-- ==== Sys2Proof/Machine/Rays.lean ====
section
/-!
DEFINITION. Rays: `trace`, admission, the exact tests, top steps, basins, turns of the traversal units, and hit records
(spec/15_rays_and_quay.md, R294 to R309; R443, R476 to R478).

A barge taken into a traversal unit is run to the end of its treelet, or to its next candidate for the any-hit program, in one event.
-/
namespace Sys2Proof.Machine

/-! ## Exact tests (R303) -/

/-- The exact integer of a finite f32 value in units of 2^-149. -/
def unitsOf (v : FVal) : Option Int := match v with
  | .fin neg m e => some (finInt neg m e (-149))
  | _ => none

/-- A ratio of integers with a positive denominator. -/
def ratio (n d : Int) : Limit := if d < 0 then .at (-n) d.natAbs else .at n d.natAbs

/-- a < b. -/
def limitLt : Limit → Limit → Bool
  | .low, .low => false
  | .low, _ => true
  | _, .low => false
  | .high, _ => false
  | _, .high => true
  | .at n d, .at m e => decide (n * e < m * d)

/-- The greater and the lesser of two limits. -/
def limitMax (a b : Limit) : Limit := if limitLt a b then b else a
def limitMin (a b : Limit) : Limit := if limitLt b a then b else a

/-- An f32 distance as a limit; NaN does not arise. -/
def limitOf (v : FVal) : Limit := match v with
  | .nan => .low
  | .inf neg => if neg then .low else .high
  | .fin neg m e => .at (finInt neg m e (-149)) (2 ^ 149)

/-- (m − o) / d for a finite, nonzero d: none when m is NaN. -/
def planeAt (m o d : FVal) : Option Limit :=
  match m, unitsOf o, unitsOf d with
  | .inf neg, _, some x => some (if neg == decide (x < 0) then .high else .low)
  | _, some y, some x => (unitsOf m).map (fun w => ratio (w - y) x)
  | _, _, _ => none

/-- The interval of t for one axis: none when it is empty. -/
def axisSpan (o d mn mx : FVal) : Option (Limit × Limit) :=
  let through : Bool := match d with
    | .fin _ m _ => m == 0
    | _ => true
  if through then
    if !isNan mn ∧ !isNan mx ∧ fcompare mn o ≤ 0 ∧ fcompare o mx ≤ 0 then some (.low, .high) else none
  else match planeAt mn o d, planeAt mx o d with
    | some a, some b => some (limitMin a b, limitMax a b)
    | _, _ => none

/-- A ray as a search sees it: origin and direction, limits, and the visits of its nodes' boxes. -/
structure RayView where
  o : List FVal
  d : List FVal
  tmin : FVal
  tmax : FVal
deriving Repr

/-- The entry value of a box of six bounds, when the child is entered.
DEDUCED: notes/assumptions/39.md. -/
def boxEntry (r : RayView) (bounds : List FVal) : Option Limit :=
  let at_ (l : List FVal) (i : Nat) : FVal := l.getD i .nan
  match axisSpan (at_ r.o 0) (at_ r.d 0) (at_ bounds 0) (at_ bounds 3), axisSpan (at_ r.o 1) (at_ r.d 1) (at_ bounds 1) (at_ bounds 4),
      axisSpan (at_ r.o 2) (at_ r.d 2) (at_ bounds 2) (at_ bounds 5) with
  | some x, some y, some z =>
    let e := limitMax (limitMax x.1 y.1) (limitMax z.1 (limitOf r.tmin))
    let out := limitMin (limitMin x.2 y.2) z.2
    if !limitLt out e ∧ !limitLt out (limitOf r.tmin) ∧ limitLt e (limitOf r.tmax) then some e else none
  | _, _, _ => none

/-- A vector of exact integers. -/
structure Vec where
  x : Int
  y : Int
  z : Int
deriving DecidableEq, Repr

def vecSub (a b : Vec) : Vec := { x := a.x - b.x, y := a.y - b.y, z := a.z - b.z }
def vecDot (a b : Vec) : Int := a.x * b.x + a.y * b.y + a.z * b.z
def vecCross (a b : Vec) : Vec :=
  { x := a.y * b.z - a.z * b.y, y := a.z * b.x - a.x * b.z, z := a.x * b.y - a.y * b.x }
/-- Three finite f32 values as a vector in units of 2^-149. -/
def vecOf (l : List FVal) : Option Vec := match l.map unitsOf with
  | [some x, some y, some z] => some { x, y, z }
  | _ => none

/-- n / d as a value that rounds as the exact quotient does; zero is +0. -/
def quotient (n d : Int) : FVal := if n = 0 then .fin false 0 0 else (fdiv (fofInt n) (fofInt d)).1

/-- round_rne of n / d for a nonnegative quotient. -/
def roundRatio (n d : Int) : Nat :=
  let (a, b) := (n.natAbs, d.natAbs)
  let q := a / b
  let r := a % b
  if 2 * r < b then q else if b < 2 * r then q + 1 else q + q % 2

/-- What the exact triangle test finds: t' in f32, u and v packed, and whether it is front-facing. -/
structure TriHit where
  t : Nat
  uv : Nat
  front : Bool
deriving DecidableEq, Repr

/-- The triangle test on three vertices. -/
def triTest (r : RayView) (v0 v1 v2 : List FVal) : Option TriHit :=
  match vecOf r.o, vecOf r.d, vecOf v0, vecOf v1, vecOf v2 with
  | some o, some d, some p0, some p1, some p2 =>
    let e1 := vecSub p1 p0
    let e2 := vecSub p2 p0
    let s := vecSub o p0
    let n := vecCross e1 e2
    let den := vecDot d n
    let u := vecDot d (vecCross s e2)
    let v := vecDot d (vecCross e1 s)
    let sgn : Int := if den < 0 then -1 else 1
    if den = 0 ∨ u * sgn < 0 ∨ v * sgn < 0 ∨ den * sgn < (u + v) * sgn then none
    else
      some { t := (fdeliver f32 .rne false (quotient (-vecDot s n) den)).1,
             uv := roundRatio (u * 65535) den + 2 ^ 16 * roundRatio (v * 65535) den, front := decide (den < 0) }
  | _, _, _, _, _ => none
+++
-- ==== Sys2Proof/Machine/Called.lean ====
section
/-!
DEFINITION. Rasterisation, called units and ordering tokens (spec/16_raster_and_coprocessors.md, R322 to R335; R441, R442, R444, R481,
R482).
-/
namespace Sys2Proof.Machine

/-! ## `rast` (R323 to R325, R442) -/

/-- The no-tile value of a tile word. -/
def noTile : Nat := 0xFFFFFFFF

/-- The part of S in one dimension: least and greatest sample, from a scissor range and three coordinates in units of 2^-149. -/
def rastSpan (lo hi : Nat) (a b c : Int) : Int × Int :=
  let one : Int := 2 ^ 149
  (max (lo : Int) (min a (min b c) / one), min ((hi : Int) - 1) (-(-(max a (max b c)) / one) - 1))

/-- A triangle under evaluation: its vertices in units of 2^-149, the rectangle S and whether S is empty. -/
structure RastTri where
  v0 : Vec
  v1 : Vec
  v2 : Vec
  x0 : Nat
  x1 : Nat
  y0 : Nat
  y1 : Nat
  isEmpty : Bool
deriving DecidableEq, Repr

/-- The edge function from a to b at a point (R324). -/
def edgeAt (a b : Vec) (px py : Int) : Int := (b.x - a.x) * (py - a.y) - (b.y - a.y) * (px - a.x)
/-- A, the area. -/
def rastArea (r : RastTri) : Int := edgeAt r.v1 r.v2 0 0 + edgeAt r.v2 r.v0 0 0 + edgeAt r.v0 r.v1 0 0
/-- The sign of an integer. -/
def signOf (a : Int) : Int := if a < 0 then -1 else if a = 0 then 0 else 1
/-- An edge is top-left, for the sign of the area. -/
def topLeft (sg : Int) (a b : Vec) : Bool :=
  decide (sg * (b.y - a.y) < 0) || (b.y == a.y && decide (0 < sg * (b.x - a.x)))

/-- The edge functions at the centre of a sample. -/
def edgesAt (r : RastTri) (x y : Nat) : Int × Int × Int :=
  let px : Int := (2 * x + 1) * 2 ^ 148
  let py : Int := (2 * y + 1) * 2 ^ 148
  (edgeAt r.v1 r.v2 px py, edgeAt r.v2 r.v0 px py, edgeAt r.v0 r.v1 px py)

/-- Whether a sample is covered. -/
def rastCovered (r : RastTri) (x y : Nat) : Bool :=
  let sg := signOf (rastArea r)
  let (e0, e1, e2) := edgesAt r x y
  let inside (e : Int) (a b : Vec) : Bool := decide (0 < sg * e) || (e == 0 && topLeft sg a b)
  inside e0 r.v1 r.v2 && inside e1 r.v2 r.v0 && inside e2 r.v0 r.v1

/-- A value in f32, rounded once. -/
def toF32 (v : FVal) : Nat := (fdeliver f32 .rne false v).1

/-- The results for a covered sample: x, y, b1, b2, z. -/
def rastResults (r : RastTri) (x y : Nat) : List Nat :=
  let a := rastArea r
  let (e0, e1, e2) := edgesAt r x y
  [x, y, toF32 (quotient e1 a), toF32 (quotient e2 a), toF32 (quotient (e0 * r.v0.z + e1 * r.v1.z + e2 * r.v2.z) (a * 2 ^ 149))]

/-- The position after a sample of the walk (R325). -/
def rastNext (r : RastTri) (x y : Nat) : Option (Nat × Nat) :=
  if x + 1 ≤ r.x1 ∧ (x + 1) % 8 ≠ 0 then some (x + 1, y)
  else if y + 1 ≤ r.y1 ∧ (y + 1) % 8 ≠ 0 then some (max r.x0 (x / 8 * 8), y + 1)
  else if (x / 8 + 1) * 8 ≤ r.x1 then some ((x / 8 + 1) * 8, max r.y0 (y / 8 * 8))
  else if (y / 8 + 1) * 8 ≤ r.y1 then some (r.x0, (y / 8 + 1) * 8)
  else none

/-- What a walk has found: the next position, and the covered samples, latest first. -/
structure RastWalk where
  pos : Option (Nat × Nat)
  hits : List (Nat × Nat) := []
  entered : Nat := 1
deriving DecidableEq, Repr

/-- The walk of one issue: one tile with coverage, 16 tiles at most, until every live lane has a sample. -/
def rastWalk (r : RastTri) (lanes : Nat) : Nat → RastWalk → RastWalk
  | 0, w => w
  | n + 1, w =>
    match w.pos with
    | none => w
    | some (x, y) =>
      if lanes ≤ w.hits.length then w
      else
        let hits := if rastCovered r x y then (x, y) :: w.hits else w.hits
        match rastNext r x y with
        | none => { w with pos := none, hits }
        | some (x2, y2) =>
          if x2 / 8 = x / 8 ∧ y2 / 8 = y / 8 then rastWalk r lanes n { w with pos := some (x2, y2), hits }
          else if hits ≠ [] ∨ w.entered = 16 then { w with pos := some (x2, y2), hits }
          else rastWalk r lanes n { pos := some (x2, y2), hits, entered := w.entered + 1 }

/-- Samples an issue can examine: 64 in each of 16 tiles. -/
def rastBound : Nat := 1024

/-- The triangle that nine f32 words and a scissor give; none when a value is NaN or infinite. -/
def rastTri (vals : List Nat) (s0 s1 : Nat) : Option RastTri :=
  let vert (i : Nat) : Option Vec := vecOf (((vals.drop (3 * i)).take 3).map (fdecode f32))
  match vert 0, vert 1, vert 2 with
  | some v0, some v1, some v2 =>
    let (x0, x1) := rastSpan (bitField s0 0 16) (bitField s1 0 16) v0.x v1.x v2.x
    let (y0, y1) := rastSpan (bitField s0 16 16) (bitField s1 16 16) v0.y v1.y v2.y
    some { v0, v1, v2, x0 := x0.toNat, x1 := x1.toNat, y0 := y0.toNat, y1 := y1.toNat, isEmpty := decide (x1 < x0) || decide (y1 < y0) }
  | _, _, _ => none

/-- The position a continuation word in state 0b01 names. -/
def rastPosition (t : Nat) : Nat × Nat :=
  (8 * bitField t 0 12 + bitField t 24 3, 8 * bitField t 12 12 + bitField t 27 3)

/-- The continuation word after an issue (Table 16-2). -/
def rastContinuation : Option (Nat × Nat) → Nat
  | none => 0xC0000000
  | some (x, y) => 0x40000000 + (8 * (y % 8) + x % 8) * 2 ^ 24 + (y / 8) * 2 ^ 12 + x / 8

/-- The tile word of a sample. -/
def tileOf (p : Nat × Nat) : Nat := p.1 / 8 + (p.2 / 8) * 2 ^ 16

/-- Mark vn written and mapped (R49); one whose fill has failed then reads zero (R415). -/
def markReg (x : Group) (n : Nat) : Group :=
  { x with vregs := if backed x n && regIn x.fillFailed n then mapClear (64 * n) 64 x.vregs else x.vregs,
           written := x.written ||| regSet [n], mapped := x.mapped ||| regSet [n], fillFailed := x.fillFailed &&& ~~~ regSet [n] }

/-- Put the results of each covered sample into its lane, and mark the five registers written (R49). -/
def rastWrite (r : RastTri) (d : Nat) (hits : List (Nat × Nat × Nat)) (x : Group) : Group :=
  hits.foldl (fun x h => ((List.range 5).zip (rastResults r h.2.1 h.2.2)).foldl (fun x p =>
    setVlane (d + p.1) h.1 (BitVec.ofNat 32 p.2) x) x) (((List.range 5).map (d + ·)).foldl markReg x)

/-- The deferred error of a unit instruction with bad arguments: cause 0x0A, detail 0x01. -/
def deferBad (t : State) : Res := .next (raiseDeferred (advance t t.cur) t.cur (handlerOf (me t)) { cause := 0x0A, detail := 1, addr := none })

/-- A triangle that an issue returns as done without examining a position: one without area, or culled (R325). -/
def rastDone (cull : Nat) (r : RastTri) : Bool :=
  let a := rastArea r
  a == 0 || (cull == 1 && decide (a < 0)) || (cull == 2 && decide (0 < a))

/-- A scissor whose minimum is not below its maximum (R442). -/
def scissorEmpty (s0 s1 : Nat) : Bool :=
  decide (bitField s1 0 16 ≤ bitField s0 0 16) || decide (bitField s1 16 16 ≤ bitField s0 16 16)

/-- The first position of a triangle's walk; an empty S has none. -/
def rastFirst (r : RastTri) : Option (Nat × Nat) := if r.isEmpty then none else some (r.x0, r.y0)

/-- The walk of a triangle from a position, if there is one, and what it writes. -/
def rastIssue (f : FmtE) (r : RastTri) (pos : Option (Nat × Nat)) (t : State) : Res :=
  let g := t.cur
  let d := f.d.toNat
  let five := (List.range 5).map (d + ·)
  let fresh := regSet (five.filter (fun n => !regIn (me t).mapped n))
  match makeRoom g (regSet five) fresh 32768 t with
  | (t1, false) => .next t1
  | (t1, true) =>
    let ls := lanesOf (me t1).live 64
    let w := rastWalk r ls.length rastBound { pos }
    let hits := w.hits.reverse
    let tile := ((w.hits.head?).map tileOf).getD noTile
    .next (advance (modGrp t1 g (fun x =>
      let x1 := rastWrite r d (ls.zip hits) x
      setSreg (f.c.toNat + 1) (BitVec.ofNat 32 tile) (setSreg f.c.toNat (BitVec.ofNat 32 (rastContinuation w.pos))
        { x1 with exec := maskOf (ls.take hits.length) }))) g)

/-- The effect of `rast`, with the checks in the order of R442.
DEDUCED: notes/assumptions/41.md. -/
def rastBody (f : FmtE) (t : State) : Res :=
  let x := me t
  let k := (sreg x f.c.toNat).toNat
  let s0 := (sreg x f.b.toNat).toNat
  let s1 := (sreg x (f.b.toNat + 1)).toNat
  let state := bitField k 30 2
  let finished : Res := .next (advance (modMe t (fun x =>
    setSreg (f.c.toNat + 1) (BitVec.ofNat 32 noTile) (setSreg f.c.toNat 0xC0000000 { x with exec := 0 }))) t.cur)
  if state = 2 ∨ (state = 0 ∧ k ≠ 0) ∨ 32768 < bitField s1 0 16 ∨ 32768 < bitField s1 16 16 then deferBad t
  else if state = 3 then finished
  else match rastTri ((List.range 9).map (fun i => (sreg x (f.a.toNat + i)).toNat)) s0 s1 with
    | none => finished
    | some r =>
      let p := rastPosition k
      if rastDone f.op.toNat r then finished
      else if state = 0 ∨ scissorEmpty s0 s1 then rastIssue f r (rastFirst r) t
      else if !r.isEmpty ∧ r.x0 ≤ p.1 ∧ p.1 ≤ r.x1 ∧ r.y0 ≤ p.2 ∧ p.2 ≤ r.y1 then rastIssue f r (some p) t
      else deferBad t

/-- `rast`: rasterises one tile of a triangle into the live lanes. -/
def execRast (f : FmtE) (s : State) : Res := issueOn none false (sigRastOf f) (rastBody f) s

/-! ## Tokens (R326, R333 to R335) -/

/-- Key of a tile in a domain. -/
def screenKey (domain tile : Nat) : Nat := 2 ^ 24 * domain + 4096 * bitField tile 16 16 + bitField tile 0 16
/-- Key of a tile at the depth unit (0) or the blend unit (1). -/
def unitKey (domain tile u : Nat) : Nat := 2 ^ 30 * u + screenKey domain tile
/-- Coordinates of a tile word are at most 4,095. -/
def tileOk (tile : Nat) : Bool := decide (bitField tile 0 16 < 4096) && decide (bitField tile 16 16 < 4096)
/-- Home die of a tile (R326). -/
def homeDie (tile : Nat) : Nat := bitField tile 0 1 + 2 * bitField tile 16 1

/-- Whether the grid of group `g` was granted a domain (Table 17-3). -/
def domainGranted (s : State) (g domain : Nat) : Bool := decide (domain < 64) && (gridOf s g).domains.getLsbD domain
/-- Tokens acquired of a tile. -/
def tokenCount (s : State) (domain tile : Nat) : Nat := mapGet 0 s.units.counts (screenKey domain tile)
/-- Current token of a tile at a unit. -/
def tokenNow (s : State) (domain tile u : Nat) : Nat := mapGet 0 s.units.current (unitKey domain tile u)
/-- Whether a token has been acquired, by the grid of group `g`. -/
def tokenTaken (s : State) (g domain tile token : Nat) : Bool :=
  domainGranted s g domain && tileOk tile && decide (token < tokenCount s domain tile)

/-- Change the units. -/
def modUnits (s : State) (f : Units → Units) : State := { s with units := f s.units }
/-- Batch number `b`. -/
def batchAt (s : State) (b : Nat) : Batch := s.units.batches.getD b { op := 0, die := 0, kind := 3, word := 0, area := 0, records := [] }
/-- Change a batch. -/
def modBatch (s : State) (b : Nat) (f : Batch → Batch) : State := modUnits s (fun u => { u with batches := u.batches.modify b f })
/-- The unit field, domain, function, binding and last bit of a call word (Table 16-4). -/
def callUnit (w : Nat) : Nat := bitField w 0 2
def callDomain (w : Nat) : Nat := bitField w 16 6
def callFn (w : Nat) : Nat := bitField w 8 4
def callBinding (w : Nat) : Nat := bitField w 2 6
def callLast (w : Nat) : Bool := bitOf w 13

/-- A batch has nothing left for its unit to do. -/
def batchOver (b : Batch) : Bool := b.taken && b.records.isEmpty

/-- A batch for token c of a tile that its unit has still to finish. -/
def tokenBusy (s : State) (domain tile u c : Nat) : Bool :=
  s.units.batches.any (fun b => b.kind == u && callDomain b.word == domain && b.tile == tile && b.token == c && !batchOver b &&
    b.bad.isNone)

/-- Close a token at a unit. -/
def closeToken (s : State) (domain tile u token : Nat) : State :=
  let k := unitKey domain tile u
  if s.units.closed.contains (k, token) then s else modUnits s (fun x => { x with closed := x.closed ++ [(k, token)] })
+++
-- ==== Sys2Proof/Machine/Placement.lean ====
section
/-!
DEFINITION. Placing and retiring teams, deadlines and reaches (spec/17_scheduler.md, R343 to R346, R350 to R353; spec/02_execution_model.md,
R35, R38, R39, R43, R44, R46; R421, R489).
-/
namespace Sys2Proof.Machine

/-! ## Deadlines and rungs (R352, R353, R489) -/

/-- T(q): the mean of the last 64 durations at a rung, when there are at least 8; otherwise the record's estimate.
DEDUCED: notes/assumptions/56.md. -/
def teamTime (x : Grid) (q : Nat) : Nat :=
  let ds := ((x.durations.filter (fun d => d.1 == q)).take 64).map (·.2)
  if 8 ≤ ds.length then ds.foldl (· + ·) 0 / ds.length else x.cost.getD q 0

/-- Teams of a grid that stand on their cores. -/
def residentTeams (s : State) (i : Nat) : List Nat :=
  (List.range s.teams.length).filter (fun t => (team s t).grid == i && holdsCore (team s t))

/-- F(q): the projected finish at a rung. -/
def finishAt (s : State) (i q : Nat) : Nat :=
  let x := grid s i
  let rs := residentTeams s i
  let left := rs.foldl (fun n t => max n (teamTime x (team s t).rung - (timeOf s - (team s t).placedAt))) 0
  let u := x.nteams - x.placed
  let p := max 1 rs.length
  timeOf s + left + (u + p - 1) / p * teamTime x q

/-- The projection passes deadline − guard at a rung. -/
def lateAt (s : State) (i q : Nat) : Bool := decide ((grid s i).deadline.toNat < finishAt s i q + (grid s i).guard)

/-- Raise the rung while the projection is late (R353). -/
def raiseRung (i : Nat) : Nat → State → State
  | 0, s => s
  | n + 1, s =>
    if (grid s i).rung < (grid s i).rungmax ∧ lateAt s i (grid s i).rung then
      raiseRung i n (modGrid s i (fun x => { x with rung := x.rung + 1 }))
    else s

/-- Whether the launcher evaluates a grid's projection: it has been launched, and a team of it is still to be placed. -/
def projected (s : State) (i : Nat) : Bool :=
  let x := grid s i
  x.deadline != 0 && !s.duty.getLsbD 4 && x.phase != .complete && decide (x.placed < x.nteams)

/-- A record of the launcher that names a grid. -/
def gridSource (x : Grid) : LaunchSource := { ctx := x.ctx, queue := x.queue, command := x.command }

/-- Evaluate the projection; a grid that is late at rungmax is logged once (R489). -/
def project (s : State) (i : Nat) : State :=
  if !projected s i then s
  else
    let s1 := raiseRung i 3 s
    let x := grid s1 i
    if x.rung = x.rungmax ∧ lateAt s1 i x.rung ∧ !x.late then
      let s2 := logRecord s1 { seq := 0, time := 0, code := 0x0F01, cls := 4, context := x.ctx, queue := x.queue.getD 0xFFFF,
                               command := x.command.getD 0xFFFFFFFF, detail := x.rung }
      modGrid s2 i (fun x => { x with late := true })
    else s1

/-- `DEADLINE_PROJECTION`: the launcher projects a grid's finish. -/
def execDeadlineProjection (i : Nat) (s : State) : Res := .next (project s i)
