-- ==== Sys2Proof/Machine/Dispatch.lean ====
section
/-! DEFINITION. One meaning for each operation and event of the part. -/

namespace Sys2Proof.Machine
+++
__Exercise directions__. Filter the listing down to the lines holding the word "five", and return those.

__Task output__.
/-- Put the results of each covered sample into its lane, and mark the five registers written (R49). -/
  let five := (List.range 5).map (d + ·)
  let fresh := regSet (five.filter (fun n => !regIn (me t).mapped n))
  match makeRoom g (regSet five) fresh 32768 t with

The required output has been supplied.